## SOURCE RECORDS

**********

-- ==== Sys2Proof/Machine/FieldOps.lean ====
section
/-! DEFINITION. Arithmetic on Montgomery words (R10, R11, R100 to R121): Montgomery reduction, the modular adder, the
multiplier, exponentiation and inverse. Nothing here touches the state. -/

namespace Sys2Proof.Machine

open Sys2Proof

/-- A word is canonical when it is below P (R10). -/
abbrev Canonical (w : Word) : Prop := w.toNat < Config.P

/-- `MontRed(x)`, bit for bit (R100). `t` is the 65-bit sum, `a` its low 64 bits and `e` its overflow bit. -/
def montRed (x : BitVec 128) : Word :=
  let lo : Word := x.extractLsb' 0 64
  let hi : Word := x.extractLsb' 64 64
  let t : Nat := lo.toNat + (lo <<< 32).toNat
  let a : Word := BitVec.ofNat 64 t
  let e : Word := BitVec.ofNat 64 (t / 2 ^ 64)
  let b : Word := a - (a >>> 32) - e
  let r : Word := hi - b
  if hi < b then r + BitVec.ofNat 64 Config.P else r

/-- The borrow correction in the form of R120, `r - (1 + !P) * borrow`. -/
def montRedNotForm (x : BitVec 128) : Word :=
  let lo : Word := x.extractLsb' 0 64
  let hi : Word := x.extractLsb' 64 64
  let t : Nat := lo.toNat + (lo <<< 32).toNat
  let a : Word := BitVec.ofNat 64 t
  let e : Word := BitVec.ofNat 64 (t / 2 ^ 64)
  let b : Word := a - (a >>> 32) - e
  hi - b - (1 + ~~~(BitVec.ofNat 64 Config.P)) * (if hi < b then 1 else 0)

/-- The exact 128-bit product of two words (R109: nothing is cut off before the reduction). -/
def mulWide (a b : Word) : BitVec 128 := BitVec.ofNat 128 (a.toNat * b.toNat)

/-- `{hi, lo}`, the 128-bit concatenation (R8). -/
def joinWide (hi lo : Word) : BitVec 128 := hi ++ lo

/-- `mont(v)`, the Montgomery word of a value (R10). -/
def mont (v : Nat) : Word := BitVec.ofNat 64 (v * 2 ^ 64 % Config.P)

/-- `canon(w)`, the value a canonical word stands for, as MontRed of the word (R10, R108). -/
def canon (w : Word) : Word := montRed (w.setWidth 128)

/-- `fadd(a, b)` (R11). -/
def fadd (a b : Word) : Word := BitVec.ofNat 64 ((a.toNat + b.toNat) % Config.P)

/-- `fsub(a, b)`, with the non-negative remainder (R11, R105). The difference is taken in the integers. -/
def fsub (a b : Word) : Word := BitVec.ofNat 64 (((a.toNat : Int) - (b.toNat : Int)) % (Config.P : Int)).toNat

/-- `fneg(a)`: 0 goes to 0, never to P (R11, R106). -/
def fneg (a : Word) : Word := BitVec.ofNat 64 (((Config.P : Int) - (a.toNat : Int)) % (Config.P : Int)).toNat

/-- `fmul(a, b)` (R11, R103). -/
def fmul (a b : Word) : Word := montRed (mulWide a b)

/-- Entering Montgomery form, `MontRed(v * R2)` (R107). -/
def toMont (v : Word) : Word := montRed (mulWide v Config.R2)

/-- The loop of R113 over bits `k - 1` down to 0 of the exponent: square, and multiply where the bit is 1. -/
def powLoop (a e : Word) : Nat → Word → Word
  | 0, acc => acc
  | k + 1, acc => powLoop a e k (if e.getLsbD k then fmul (fmul acc acc) a else fmul acc acc)

/-- Exponentiation of a Montgomery word by a plain integer, most significant bit first (R113). -/
def fpow (a e : Word) : Word := powLoop a e 64 Config.ONE

/-- The inverse of a word that is not 0, as the power P - 2 (R114, R115: equal to FPOW with e = P - 2;
DEDUCED, safe, log 11). -/
def finv (a : Word) : Word := fpow a (BitVec.ofNat 64 (Config.P - 2))

end Sys2Proof.Machine
end

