-- ==== Sys2Proof/Machine/State.lean ====
section
/-! DEFINITION. The state of one VYB-T5 core as plain data (R20 to R38), the accesses its host may make (R61), and the
reasons a command can stop. -/

namespace Sys2Proof.Machine

/-- QKIND (R26): which sampling call the queue belongs to. -/
inductive QKind where
  | none
  | smpi
  | smps
deriving DecidableEq, Repr

/-- ERRCODE (R221): the codes the block can record. Every other 8-bit value is reserved and never produced (DEDUCED,
safe, log 12). -/
inductive ErrCode where
  | none
  | illegalOpcode
  | reservedField
  | badLength
  | operandNoncanon
  | invZero
  | badBound
  | sampleSeq
  | hostAccess
  | hostNoncanonWrite
  | busyAccess
deriving DecidableEq, Repr

/-- One host transaction on the register window (R61, R62): `off` is the byte offset in the 512-byte window (R60; log
7), `width` the width in bytes, `v` the value written (of a width other than 8 nothing is written, R62). -/
inductive Access where
  | read (off : BitVec 9) (width : Nat)
  | write (off : BitVec 9) (width : Nat) (v : Word)
deriving DecidableEq, Repr

/-- What happens next around the block (R69, R260, R264; log 1): a host access, a turn of the engine, or the
platform's power-on reset. -/
inductive Event where
  | host (a : Access)
  | engine
  | powerOn
deriving DecidableEq, Repr

/-- Why a command stops without completing. -/
inductive Fault where
  /-- Raised by SMPI (`execSmpi`) when its loop has met only rejected elements until its fuel was spent (R208, R269,
  U12): the command is stuck. `step` does not stop there: the command stays latched with BUSY = 1, and the host goes
  on. Safe: the fuel is so large that the loop of the hardware does not end either (log 6). -/
  | samplingStuck
deriving DecidableEq, Repr

/-- Why a command has no meaning. -/
inductive Refusal where
  /-- Raised by `exec` for a command the model gives no meaning. No arm raises it: every command has its meaning.
  Safe: nothing can be proved of a state that is not reached. -/
  | notModelled (mnemonic : String)
deriving DecidableEq, Repr

/-- The state of the block (R20 to R38), and the two fields of its environment (`events`, `replies`; log 1, log 2). -/
structure State where
  /-- FR[0..15] (R20). -/
  fr : Vector Word 16
  /-- S[0..15] (R23). -/
  sponge : Sponge
  /-- DOM (R25). -/
  dom : Domain
  /-- Q, head first (R26). -/
  q : List Word
  /-- QKIND (R26). -/
  qkind : QKind
  /-- BUSY (R28). -/
  busy : Bool
  /-- PENDING: the whole 64-bit value written to CMD, or none (R28). -/
  pending : Option Word
  /-- LASTCMD (R28). -/
  lastCmd : BitVec 32
  /-- CMP (R29). -/
  cmp : Bool
  /-- ERR (R30). -/
  err : Bool
  /-- ERRCODE (R30). -/
  errCode : ErrCode
  /-- The model's own: what is still to happen around the block, first first (DESIGN CHOICE, log 1). -/
  events : List Event
  /-- The model's own: the words the host's reads returned, newest first (DESIGN CHOICE, log 2). -/
  replies : List Word
deriving DecidableEq, Repr

/-- The machine right after reset (R38, R260), with no host access waiting and none made. -/
def State.reset : State where
  fr := Vector.replicate 16 0
  sponge := Vector.replicate 16 0
  dom := .variableLength
  q := []
  qkind := .none
  busy := false
  pending := none
  lastCmd := 0
  cmp := false
  err := false
  errCode := .none
  events := []
  replies := []

end Sys2Proof.Machine
end

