/-- SMPS (R205, R207): with count ≤ 5, and start = 1 or its call in progress, FR[0..3·count-1] take the next elements in
stream order; QKIND is SMPS. count > 5 raises BAD_LENGTH, and then a continuation of no such call SAMPLE_SEQ. -/
def Obligations.SmpsResult : Prop :=
  ∀ (start : Bool) (count : Nat) (s : State),
    (count ≤ 5 → (start = true ∨ s.qkind = .smps) →
      let out := drawElements Config.tables .smps (3 * count) ⟨s.sponge, if start then [] else s.q⟩
      ∃ fr : Vector Word 16,
        exec (.smps start count) s = .next { s with fr := fr, sponge := out.2.sponge, q := out.2.q, qkind := .smps } ∧
        out.1.length = 3 * count ∧
        (∀ r : Reg, fr[r] = if h : r.val < out.1.length then out.1[r.val] else s.fr[r])) ∧
    (5 < count → exec (.smps start count) s = .next (s.recordError .badLength)) ∧
    (count ≤ 5 → start = false → s.qkind ≠ .smps →
      exec (.smps start count) s = .next (s.recordError .sampleSeq))

/-- A scalar-sampling call may be cut in two commands (R206): the words of both, one after the other, and the sponge and
queue left, are those of one uninterrupted draw. -/
def Obligations.SmpsCallMayBeSplit : Prop :=
  ∀ (start : Bool) (c c' : Nat) (s : State), c ≤ 5 → c' ≤ 5 → (start = true ∨ s.qkind = .smps) →
    ∃ t t' : State, exec (.smps start c) s = .next t ∧ exec (.smps false c') t = .next t' ∧
      drawElements Config.tables .smps (3 * (c + c')) ⟨s.sponge, if start then [] else s.q⟩ =
        (t.fr.toList.take (3 * c) ++ t'.fr.toList.take (3 * c'), ⟨t'.sponge, t'.q⟩)

/-- Index sampling draws, in stream order, the elements whose value is not P - 1, and stops at the last one it needs
(R200 to R202): what it accepts is what is left of the elements it took when the rejected ones are struck out. -/
def Obligations.IndexDrawSkipsOnlyRejected : Prop :=
  ∀ (T : Tables) (k : Nat) (m m' : Sampler) (es : List Word), drawAccepted T k m = some (es, m') →
    es.length = k ∧ ∃ n : Nat, (drawElements T .smpi n m).2 = m' ∧
      es = (drawElements T .smpi n m).1.filter (fun e => decide (value e ≠ Config.P - 1)) ∧
      (k = 0 → n = 0) ∧ (∀ e, (drawElements T .smpi n m).1.getLast? = some e → value e ≠ Config.P - 1)

/-- An index-sampling refill puts the squeezed block into the queue in reverse (R200): ten elements from an empty queue
are out[9] down to out[0], and one squeeze is made. -/
def Obligations.IndexDrawReversesEachBlock : Prop :=
  ∀ (T : Tables) (sp : Sponge) (n : Nat), n < 10 →
    drawElements T .smpi (n + 1) ⟨sp, []⟩ =
      (((sp.toList.take 10).reverse).take (n + 1), ⟨tip5 T sp, ((sp.toList.take 10).reverse).drop (n + 1)⟩)

/-- SMPI (R201, R203): with count ≤ 16, a power of two as bound, start = 1 or its call in progress, and a loop that finds
its elements (R208), FR[k] takes the value of the k-th accepted element modulo the bound; QKIND is SMPI. Its errors are
BAD_LENGTH, BAD_BOUND and SAMPLE_SEQ, in that order. That the loop has the fuel it has is the model's choice (log 6). -/
def Obligations.SmpiResult : Prop :=
  ∀ (start : Bool) (rs1 : Reg) (count : Nat) (s : State),
    (∀ (es : List Word) (m : Sampler), count ≤ 16 → IsPowerOfTwo s.fr[rs1] → (start = true ∨ s.qkind = .smpi) →
      drawAccepted Config.tables count ⟨s.sponge, if start then [] else s.q⟩ = some (es, m) →
      ∃ fr : Vector Word 16,
        exec (.smpi start rs1 count) s = .next { s with fr := fr, sponge := m.sponge, q := m.q, qkind := .smpi } ∧
        es.length = count ∧
        (∀ r : Reg, (fr[r]).toNat =
          if h : r.val < es.length then value es[r.val] % (s.fr[rs1]).toNat else (s.fr[r]).toNat)) ∧
    (16 < count → exec (.smpi start rs1 count) s = .next (s.recordError .badLength)) ∧
    (count ≤ 16 → ¬ IsPowerOfTwo s.fr[rs1] → exec (.smpi start rs1 count) s = .next (s.recordError .badBound)) ∧
    (count ≤ 16 → IsPowerOfTwo s.fr[rs1] → start = false → s.qkind ≠ .smpi →
      exec (.smpi start rs1 count) s = .next (s.recordError .sampleSeq))

/-- An index-sampling call may be cut in two commands, the bound being held in FR[r] before each (R204): the indices and
the sponge and queue left are those of one uninterrupted draw. -/
def Obligations.SmpiCallMayBeSplit : Prop :=
  ∀ (start : Bool) (r : Reg) (c c' : Nat) (s : State) (es : List Word) (m : Sampler), c ≤ 16 → c' ≤ 16 →
    IsPowerOfTwo s.fr[r] → (start = true ∨ s.qkind = .smpi) →
    drawAccepted Config.tables (c + c') ⟨s.sponge, if start then [] else s.q⟩ = some (es, m) →
    ∃ t t' : State, exec (.smpi start r c) s = .next t ∧ exec (.smpi false r c') (t.setFr r s.fr[r]) = .next t' ∧
      es.map (indexOf s.fr[r]) = t.fr.toList.take c ++ t'.fr.toList.take c' ∧ t'.sponge = m.sponge ∧ t'.q = m.q

/-- The fuel of SMPI's loop is a bound in name only (R208; log 6): when it is spent, the loop would not end on any
fuel. -/
def Obligations.SpentFuelMeansNoEnd : Prop :=
  ∀ (T : Tables) (m : Sampler), nextAccepted T (sampleFuel m) m = none → ∀ fuel : Nat, nextAccepted T fuel m = none

/-! ## The host window -/

/-- The window map (R61, R62, R64): every register stands at its offset and no other does; the other offsets are those
not a multiple of 8 and those from 0x128 on. -/
def Obligations.WindowMap : Prop :=
  (∀ r : WinReg, windowReg r.offset = some r) ∧
    (∀ (off : BitVec 9) (r : WinReg), windowReg off = some r → off = r.offset) ∧
    (∀ off : BitVec 9, windowReg off = none ↔ off.toNat % 8 ≠ 0 ∨ 0x128 ≤ off.toNat) ∧
    (∀ i : Reg, (WinReg.fr i).offset.toNat = 8 * i.val ∧ (WinReg.sponge i).offset.toNat = 0x080 + 8 * i.val)
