-- ==== Sys2Proof/Laws/Exec.lean ====
section
/-! SUPPORT. One equation per command: its `exec` as the operand form and the named update it stands for. A proof
rewrites with these and with the lemmas of the operand forms, and unfolds no meaning. -/

namespace Sys2Proof.Machine

open Sys2Proof

variable (s : State)

theorem exec_nop : exec .nop s = .next s := rfl
theorem exec_fadd (rd rs1 rs2 : Reg) :
    exec (.fadd rd rs1 rs2) s = withFields rs1 rs2 s fun a b => .next (s.setFr rd (fadd a b)) := rfl
theorem exec_fsub (rd rs1 rs2 : Reg) :
    exec (.fsub rd rs1 rs2) s = withFields rs1 rs2 s fun a b => .next (s.setFr rd (fsub a b)) := rfl
theorem exec_fneg (rd rs1 : Reg) : exec (.fneg rd rs1) s = withField rs1 s fun a => .next (s.setFr rd (fneg a)) := rfl
theorem exec_fmul (rd rs1 rs2 : Reg) :
    exec (.fmul rd rs1 rs2) s = withFields rs1 rs2 s fun a b => .next (s.setFr rd (fmul a b)) := rfl
theorem exec_fsqr (rd rs1 : Reg) : exec (.fsqr rd rs1) s = withField rs1 s fun a => .next (s.setFr rd (fmul a a)) := rfl
theorem exec_fredc (rd rs1 rs2 : Reg) :
    exec (.fredc rd rs1 rs2) s = .next (s.setFr rd (montRed (joinWide s.fr[rs1] s.fr[rs2]))) := rfl
theorem exec_ftom (rd rs1 : Reg) : exec (.ftom rd rs1) s = .next (s.setFr rd (toMont s.fr[rs1])) := rfl
theorem exec_fcan (rd rs1 : Reg) : exec (.fcan rd rs1) s = withField rs1 s fun w => .next (s.setFr rd (canon w)) := rfl
theorem exec_finv (rd rs1 : Reg) :
    exec (.finv rd rs1) s =
      withField rs1 s fun a => if a = 0 then .next (s.recordError .invZero) else .next (s.setFr rd (finv a)) := rfl
theorem exec_fpow (rd rs1 rs2 : Reg) :
    exec (.fpow rd rs1 rs2) s = withField rs1 s fun a => .next (s.setFr rd (fpow a s.fr[rs2])) := rfl
theorem exec_feq (rs1 rs2 : Reg) :
    exec (.feq rs1 rs2) s = withFields rs1 rs2 s fun a b => .next (s.setCmp (cmpEq a b)) := rfl
theorem exec_flt (rs1 rs2 : Reg) :
    exec (.flt rs1 rs2) s = withFields rs1 rs2 s fun a b => .next (s.setCmp (cmpLt a b)) := rfl
theorem exec_fgt (rs1 rs2 : Reg) :
    exec (.fgt rs1 rs2) s = withFields rs1 rs2 s fun a b => .next (s.setCmp (cmpGt a b)) := rfl
theorem exec_sinit (dom : Domain) :
    exec (.sinit dom) s = .next ((s.setSponge (initSponge dom)).setDom dom).flush := rfl
theorem exec_perm : exec .perm s = .next (s.setSponge (tip5 Config.tables s.sponge)).flush := rfl
theorem exec_absorb :
    exec .absorb s = withPrefix 10 s fun x => .next (s.setSponge (absorbBlock Config.tables s.sponge x)).flush := rfl
theorem exec_squeeze :
    exec .squeeze s =
      .next ((s.setFrPrefix (rateOf s.sponge).toList).setSponge (tip5 Config.tables s.sponge)).flush := rfl

theorem exec_padabs_long {n : Nat} (h : 9 < n) : exec (.padabs n) s = .next (s.recordError .badLength) := by
  show execPadabs n s = _
  rw [execPadabs, if_pos h, raise]
theorem exec_padabs {n : Nat} (h : n ≤ 9) :
    exec (.padabs n) s =
      withPrefix n s fun x => .next (s.setSponge (absorbBlock Config.tables s.sponge (padBlock n x))).flush := by
  show execPadabs n s = _
  rw [execPadabs, if_neg (Nat.not_lt.2 h)]

theorem exec_hashf_long {n : Nat} (h : 10 < n) : exec (.hashf n) s = .next (s.recordError .badLength) := by
  show execHashf n s = _
  rw [execHashf, if_pos h, raise]
theorem exec_hashf {n : Nat} (h : n ≤ 10) :
    exec (.hashf n) s = withPrefix n s fun x =>
      .next (((s.setFrPrefix ((hashSponge Config.tables n x).1.toList.take 5)).setSponge
        (hashSponge Config.tables n x).2).setDom .fixedLength).flush := by
  show execHashf n s = _
  rw [execHashf, if_neg (Nat.not_lt.2 h)]

theorem exec_smpi_long {start : Bool} {rs1 : Reg} {count : Nat} (h : 16 < count) :
    exec (.smpi start rs1 count) s = .next (s.recordError .badLength) := by
  show execSmpi start rs1 count s = _
  rw [execSmpi, if_pos h, raise]
theorem exec_smpi_bound {start : Bool} {rs1 : Reg} {count : Nat} (h : count ≤ 16) (hb : boundOk s.fr[rs1] = false) :
    exec (.smpi start rs1 count) s = .next (s.recordError .badBound) := by
  show execSmpi start rs1 count s = _
  rw [execSmpi, if_neg (Nat.not_lt.2 h), State.intOperand, hb]
  rfl
theorem exec_smpi_seq {start : Bool} {rs1 : Reg} {count : Nat} (h : count ≤ 16) (hb : boundOk s.fr[rs1] = true)
    (hq : s.sampleSeqOk start .smpi = false) :
    exec (.smpi start rs1 count) s = .next (s.recordError .sampleSeq) := by
  show execSmpi start rs1 count s = _
  rw [execSmpi, if_neg (Nat.not_lt.2 h), State.intOperand, hb, hq]
  rfl
theorem exec_smpi_stuck {start : Bool} {rs1 : Reg} {count : Nat} (h : count ≤ 16) (hb : boundOk s.fr[rs1] = true)
    (hq : s.sampleSeqOk start .smpi = true) (hd : drawAccepted Config.tables count (s.sampler start) = none) :
    exec (.smpi start rs1 count) s = .fault .samplingStuck := by
  show execSmpi start rs1 count s = _
  rw [execSmpi, if_neg (Nat.not_lt.2 h), State.intOperand, hb, hq, hd]
  rfl
theorem exec_smpi {start : Bool} {rs1 : Reg} {count : Nat} {es : List Word} {m : Sampler} (h : count ≤ 16)
    (hb : boundOk s.fr[rs1] = true) (hq : s.sampleSeqOk start .smpi = true)
    (hd : drawAccepted Config.tables count (s.sampler start) = some (es, m)) :
    exec (.smpi start rs1 count) s = .next ((s.setFrPrefix (es.map (indexOf s.fr[rs1]))).setSampler .smpi m) := by
  show execSmpi start rs1 count s = _
  rw [execSmpi, if_neg (Nat.not_lt.2 h), State.intOperand, hb, hq, hd]
  rfl

theorem exec_smps_long {start : Bool} {count : Nat} (h : 5 < count) :
    exec (.smps start count) s = .next (s.recordError .badLength) := by
  show execSmps start count s = _
  rw [execSmps, if_pos h, raise]
theorem exec_smps_seq {start : Bool} {count : Nat} (h : count ≤ 5) (hq : s.sampleSeqOk start .smps = false) :
    exec (.smps start count) s = .next (s.recordError .sampleSeq) := by
  show execSmps start count s = _
  rw [execSmps, if_neg (Nat.not_lt.2 h), hq]
  rfl
theorem exec_smps {start : Bool} {count : Nat} (h : count ≤ 5) (hq : s.sampleSeqOk start .smps = true) :
    exec (.smps start count) s =
      .next ((s.setFrPrefix (drawElements Config.tables .smps (3 * count) (s.sampler start)).1).setSampler .smps
        (drawElements Config.tables .smps (3 * count) (s.sampler start)).2) := by
  show execSmps start count s = _
  rw [execSmps, if_neg (Nat.not_lt.2 h), hq]
  rfl

/-- A sampling command may run when it starts a call or its call is in progress (R201, R205). -/
theorem State.sampleSeqOk_iff {start : Bool} {kind : QKind} :
    s.sampleSeqOk start kind = true ↔ start = true ∨ s.qkind = kind := by
  simp [State.sampleSeqOk]

end Sys2Proof.Machine
end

**********

## ACTION ITEM
For this exercise, please output exactly the lines above starting at the line with "0, acc => acc" and ending at the line with "U12): the command", ends included.

## RESPONSE FOR THIS EXERCISE
  | 0, acc => acc
  | k + 1, acc => powLoop a e k (if e.getLsbD k then fmul (fmul acc acc) a else fmul acc acc)

/-- Exponentiation of a Montgomery word by a plain integer, most significant bit first (R113). -/
def fpow (a e : Word) : Word := powLoop a e 64 Config.ONE

/-- The inverse of a word that is not 0, as the power P - 2 (R114, R115: equal to FPOW with e = P - 2;
DEDUCED, safe, log 11). -/
def finv (a : Word) : Word := fpow a (BitVec.ofNat 64 (Config.P - 2))

end Sys2Proof.Machine
end

-- ==== Sys2Proof/Machine/State.lean ====
section
/-! DEFINITION. The state of one VYB-T5 core as plain data (R20 to R38), the accesses its host may make (R61), and the
reasons a command can stop. -/

namespace Sys2Proof.Machine

/-- QKIND (R26): which sampling call the queue belongs to. -/
inductive QKind where
  | none
  | smpi
  | smps
deriving DecidableEq, Repr

/-- ERRCODE (R221): the codes the block can record. Every other 8-bit value is reserved and never produced (DEDUCED,
safe, log 12). -/
inductive ErrCode where
  | none
  | illegalOpcode
  | reservedField
  | badLength
  | operandNoncanon
  | invZero
  | badBound
  | sampleSeq
  | hostAccess
  | hostNoncanonWrite
  | busyAccess
deriving DecidableEq, Repr

/-- One host transaction on the register window (R61, R62): `off` is the byte offset in the 512-byte window (R60; log
7), `width` the width in bytes, `v` the value written (of a width other than 8 nothing is written, R62). -/
inductive Access where
  | read (off : BitVec 9) (width : Nat)
  | write (off : BitVec 9) (width : Nat) (v : Word)
deriving DecidableEq, Repr

/-- What happens next around the block (R69, R260, R264; log 1): a host access, a turn of the engine, or the
platform's power-on reset. -/
inductive Event where
  | host (a : Access)
  | engine
  | powerOn
deriving DecidableEq, Repr

/-- Why a command stops without completing. -/
inductive Fault where
  /-- Raised by SMPI (`execSmpi`) when its loop has met only rejected elements until its fuel was spent (R208, R269,
  U12): the command is stuck. `step` does not stop there: the command stays latched with BUSY = 1, and the host goes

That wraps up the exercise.